LONDON - A two-year spell of jobs growth across British factories came to an end last month as manufacturing activity expanded at a slower pace, a survey showed, suggesting the sector is unlikely to boost economic growth much this quarter.
The Markit/CIPS UK Manufacturing Purchasing Managers’ Index PMI) fell in August to 51.5 from 51.9 in July, confounding expectations for a rise to 52.0.
While still holding above the 50 threshold for growth, the survey underlined Britain’s reliance on its services sector and big-spending consumers to drive the economy.
There were mixed signals for the manufacturing outlook. New orders came in at the fastest pace in five months but export orders continued to contract, while backlogs of work shrank at the fastest pace since March 2013.
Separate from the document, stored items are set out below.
/-- A dump that is due, a short one and a post-mortem's; a sample that is due, fits or not, at the ring's end. -/
theorem witness_StopsAndSampling_dumps :
    (let s := halted 79 1
     s.rd .dbgHaltStatusHalted ≠ 0 ∧ s.linksClosed = true ∧ s.dbg.dumpAt ≠ 0 ∧ s.dbg.dumped = false ∧ s.dbg.dumpCap < 80 ∧ s.dbg.purpose ≠ 2 ∧
     (halted 0 2).dbg.purpose = 2 ∧ dumpMax ≤ (halted dumpMax 1).dbg.dumpCap ∧ up.rd .dbgHaltStatusHalted = 0) ∧
    (let s (head tail : Nat) : State := ((((({ up with hbmcs := [(0, { trained := true }), (1, { trained := true })], tally := 20000 } : State).wr .tlyStatusDevValid 0 0 1).wr
        .dbgPcsCfgEn 0 0 1).wr .dbgPcsBase 0 0 0x10000000000).wr .dbgPcsHead 0 0 head).wr .dbgPcsTail 0 0 tail |>.wr .dbgPcsCfgLog2Bytes 0 0 12
     let a := s 4032 4032
     a.rd .dbgPcsCfgEn ≠ 0 ∧ a.tally % max 1000 (a.rd .dbgPcsIntervalNs) = 0 ∧ a.dbg.pcsNext ≤ a.tally ∧ a.place (a.rd .dbgPcsBase) = .hbm 0 0 ∧
     12 ≤ a.rd .dbgPcsCfgLog2Bytes ∧ a.rd .dbgPcsCfgLog2Bytes ≤ 30 ∧ a.rd .dbgPcsHead < 2 ^ 32 ∧ a.pcsTiles = [] ∧
     (2 ^ 32 + a.rd .dbgPcsHead - a.rd .dbgPcsTail) % 2 ^ 32 + 16 ≤ 2 ^ 12 ∧ a.rd .dbgPcsHead % 2 ^ 12 + 16 ≤ 2 ^ 12 ∧
     (a.rd .dbgPcsBase + a.rd .dbgPcsHead % 2 ^ 12) % 64 = 0 ∧ a.place (a.rd .dbgPcsBase + a.rd .dbgPcsHead % 2 ^ 12) = .hbm 0 4032 ∧ a.hbmReady (hbmcOf 0 4032) = true ∧
     a.bandHolds (a.rd .dbgPcsBase + a.rd .dbgPcsHead % 2 ^ 12) = false ∧ a.ecc = [] ∧
     2 ^ 12 < (2 ^ 32 + (s 4081 0).rd .dbgPcsHead - (s 4081 0).rd .dbgPcsTail) % 2 ^ 32 + 16 ∧
     (2 ^ 32 + (s 4080 0).rd .dbgPcsHead - (s 4080 0).rd .dbgPcsTail) % 2 ^ 32 + 16 ≤ 2 ^ 12) := by decide +kernel

/-! ### Witnesses: errors and resets (statement O59) -/

/-- One report. -/
def reported (cls : Nat) (kind : RasKind) (inst : Nat) (f : State → State := id) : State := { f up with ras := [⟨cls, kind, inst, 4, 1, 99⟩], tally := 20000000 }

/-- Reports of each class; the flash log just written, and 10 ms ago; a record held and not. -/
theorem witness_ErrorsAndResets_reports :
    (up.ras = [] ∧ (State.reset.comp 3).mode ≠ .running) ∧
    (∀ cls ∈ [0, 1, 2, 3], ∀ kind ∈ [RasKind.port, .component], let s := reported cls kind 5
     s.ras = ⟨cls, kind, 5, 4, 1, 99⟩ :: [] ∧ (s.comp 3).mode = .running ∧ s.rasLog.length < 4096 ∧ s.warmAt = 0 ∧ s.rd .rasNoticeTx < 2 ^ 64 ∧
     s.rasw.flashAt = 0 ∧ s.rasw.collecting = none ∧ s.rasw.warmPlan = 0 ∧ s.rd .rasPmStatusValid = 0 ∧ s.inStop = false ∧
     (s.wr .rasCfgAutoWarm 0 0 1).rd .rasCfgAutoWarm ≠ 0 ∧ (s.wr .rasPmStatusValid 0 0 1).rd .rasPmStatusValid ≠ 0 ∧
     (s.wr .icSrcCfgEn 0 445 1).rd .icSrcCfgEn 0 445 ≠ 0 ∧ (s.rd .mbxEvtHead 63 + 256 - s.rd .mbxEvtTail 63) % 256 ≠ 128) ∧
    (let s (at_ : Nat) : State := { reported 2 .port 5 with rasw := { up.rasw with flashAt := at_ } }
     (s 10000002).rasw.flashAt ≠ 0 ∧ (s 10000002).tally + 1 < (s 10000002).rasw.flashAt + 10000000 ∧ (s 10000001).rasw.flashAt + 10000000 ≤ (s 10000001).tally + 1) ∧
    (let s := reported 2 .hbmc 15
     s.ras = [⟨2, .hbmc, 15, 4, 1, 99⟩] ∧ (15 : HbmcId).val < s.variant.hbmcs ∧ (sget {} 15 s.hbmcs).resetAt = none) := by decide +kernel

/-- The poll of corrected errors: too early, the first, and a tile above the threshold within 1 s, posted before or not. -/
theorem witness_ErrorsAndResets_poll :
    let s (t : Nat) (hist : List (Nat × List (Nat × Nat))) (posted : List (Nat × Nat)) : State :=
      { up.wr .spdCe 255 0 70000 with tally := t, rasw := { up.rasw with ceHist := hist, cePosted := posted } }
    let e : Nat × List (Nat × Nat) := (1000000, [])
    (s 999999 [] []).tally < (s 999999 [] []).rasw.ceAt + 1000000 ∧ ((s 1000000 [] []).comp 3).mode = .running ∧
    (s 1000000 [] []).rasw.ceAt + 1000000 ≤ (s 1000000 [] []).tally ∧ ssorted (s 1000000 [] []).regs = true ∧
    (s 1001000000 [e] []).tally ≤ 1000000 + 1000000000 ∧ (∃ x ∈ (s 1001000000 [e] []).regs, keyField x.1 = some .spdCe ∧ keyInst x.1 = (255 : TileId).val) ∧
    (∀ x ∈ (s 1001000000 [e] []).regs, ∀ f r, keyField x.1 = some f → ceResource f (keyInst x.1) = some r →
      (sget 0 x.1 e.2 + (s 1001000000 [e] []).rd .rasCfgCeThresh < x.2 ↔ r = (255 : TileId).val)) ∧
    (s 1001000000 [e] [(255, 5000000)]).tally < 5000000 + 1000000000 := by
  refine ⟨by decide +kernel, by decide +kernel, by decide +kernel, by decide +kernel, by decide +kernel, by decide +kernel, ?_, by decide +kernel⟩
  intro x hx f r hf hr
  have h : ∀ x ∈ (up.wr .spdCe 255 0 70000).regs, keyField x.1 = some .spdCe ∧ keyInst x.1 = 255 ∧ sget 0 x.1 [] + up.rd .rasCfgCeThresh < x.2 := by decide +kernel
  obtain ⟨a, b, c⟩ := h x hx
  rw [a] at hf
  cases hf
  rw [b] at hr
  cases hr
  have e : (up.wr .spdCe 255 0 70000).rd .rasCfgCeThresh = up.rd .rasCfgCeThresh := by decide +kernel
  exact ⟨fun _ => rfl, fun _ => (show sget 0 x.1 [] + (up.wr .spdCe 255 0 70000).rd .rasCfgCeThresh < x.2 by rw [e]; exact c)⟩

/-- Tile 255 in a stage, with what it waits on. -/
def stuck (t : Nat) (f : State → State := id) (x : Tile := { tallyValid := true, core := { mode := .running } }) : State :=
  { f (((up.wr .rasCfgHangEn 0 0 1).wr .tileStage 255 0 5).setTile 255 x) with tally := t }

/-- Tile 255 waits on the semaphore of endpoint 15. -/
def waiting (f : State → State := id) : State :=
  stuck 2000000000000 (fun s => f ((s.wr .tileEpEn 255 15 1).wr .tileEpLocalSem 255 15 7)) { tallyValid := true, core := { mode := .running, wait := .sem 7 1 } }

/-- Scans: not due, without a quiet tile, and each way in which a chain ends; reported before and not. -/
theorem witness_ErrorsAndResets_hangs :
    ((up.wr .rasCfgHangEn 0 0 0).rd .rasCfgHangEn = 0 ∧ (stuck 0).tally < (stuck 0).rasw.scanAt + 1000 * max 1 ((stuck 0).rd .rasHangScanUs)) ∧
    (let s := stuck 200000000
     let judged (t : Nat) : Prop := t < 256 ∧ s.rd .tileStage t ≠ 0 ∧ (s.tile t).coreState = 1 ∧ (s.tile t).tallyValid = true
     let quiet (s : State) (t : Nat) : Prop := max (s.rd .tileProgressAt t) (sget 0 t s.quietFrom) + s.rd .rasHangThreshNs ≤ s.tally
     s.rd .rasCfgHangEn ≠ 0 ∧ (s.comp 3).mode = .running ∧ s.rd .dbgHaltStatusHalted = 0 ∧ s.rasw.scanAt + 1000 * max 1 (s.rd .rasHangScanUs) ≤ s.tally ∧
     judged 255 ∧ quiet s 255 ∧ (∀ u, u < 256 → s.rd .tileStage u ≠ 0 → u = 255) ∧ ¬ quiet { s with quietFrom := [(255, 200000000)] } 255 ∧
     s.waitedEp 255 = none ∧ sget 0 255 s.rasw.reported ≠ s.rd .tileProgress 255 + 1 ∧ (s.wr .rasCfgHangAction 0 0 0).rd .rasCfgHangAction = 0 ∧ (s.tile 255).resetAt = none ∧
     s.rd .rasHangInfoValid = 0 ∧ s.warmAt = 0 ∧
     sget 0 255 ({ s with rasw := { s.rasw with reported := [(255, 1)] } } : State).rasw.reported = s.rd .tileProgress 255 + 1) ∧
    (waiting.waitedEp 255 = some 15 ∧ waiting.peerLocal 255 15 = false ∧ waiting.rd .tileProgressAt 255 + waiting.rd .rasHangRemoteNs ≤ waiting.tally) ∧
    (let s := waiting (fun s => ((s.wr .tileEpPeerLocal 255 15 1).wr .tileEpPeerTile 255 15 9).setTile 9 { tallyValid := true, gated := true })
     s.waitedEp 255 = some 15 ∧ s.peerLocal 255 15 = true ∧ s.dead (s.rd .tileEpPeerTile 255 15) = true ∧ (s.tile 9).resetAt = none) ∧
    (let s := waiting (fun s => (s.wr .tileEpPeerLocal 255 15 1).wr .tileEpPeerTile 255 15 255)
     s.waitedEp 255 = some 15 ∧ s.peerLocal 255 15 = true ∧ s.dead 255 = false ∧ s.rd .tileEpPeerTile 255 15 = 255) := by decide +kernel

/-- A post-mortem collection in progress. -/
def collecting (dumped : Bool) (s : State) : State :=
  { s with rasw := { up.rasw with collecting := some [] }, dbg := { up.dbg with dumped := dumped, dumpLen := 0x100000, short := true } }

/-- A notice whose first word begins with w, and a device that it has reached. -/
def noticeOf (w : Nat) : Arrival := arrive { ty := 8, len := 64, dstQueue := 3, payload := natLe 64 (w * 2 ^ 48) }
def noticed (w : Nat) : State := { up with dieNet := [noticeOf w], tally := 1000000000 }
And the PMI’s jobs index fell below 50 for the first time since April 2013, adding to recent signs Britain’s labour market has cooled off after a two-year strong run.
“The UK manufacturing sector remains in a holding pattern, with production growth hovering around the stagnation mark and marginal job losses reported for the first time in 26 months,” said Rob Dobson, senior economist at survey compiler Markit.
“On this basis, the sector looks unlikely to make much of a contribution to the solid gain in broader GDP growth expected for the third quarter.”
Survey compiler Markit said worries about the health of the Chinese economy ought only to have a minimal impact on British manufacturers, given exports to China make up only a small proportion of the British total.
But it added that it was too early to say if there would be any knock-on effects.
A survey from manufacturing lobby EEF at the weekend suggested almost half of British manufacturers were worried about a possible sharp slowdown in China, with one-in-ten reviewing their business plans.
Markit said prices paid by manufacturers for raw goods and energy plunged at the fastest pace since January, suggesting little sign of inflation pressure in the pipeline from British industry.
Oil prices fell near a 6-1/2-year low last week, entrenching expectations of low inflation in advanced economies and pushing back market expectations for the first Bank of England interest
rate hike from the Bank of England deep into next year.
Last month the BoE stressed how a recent strengthening of the pound and a renewed fall in oil prices would push down inflation until at least the middle of next year, adding that the impact of a recent rise in sterling could persist even longer.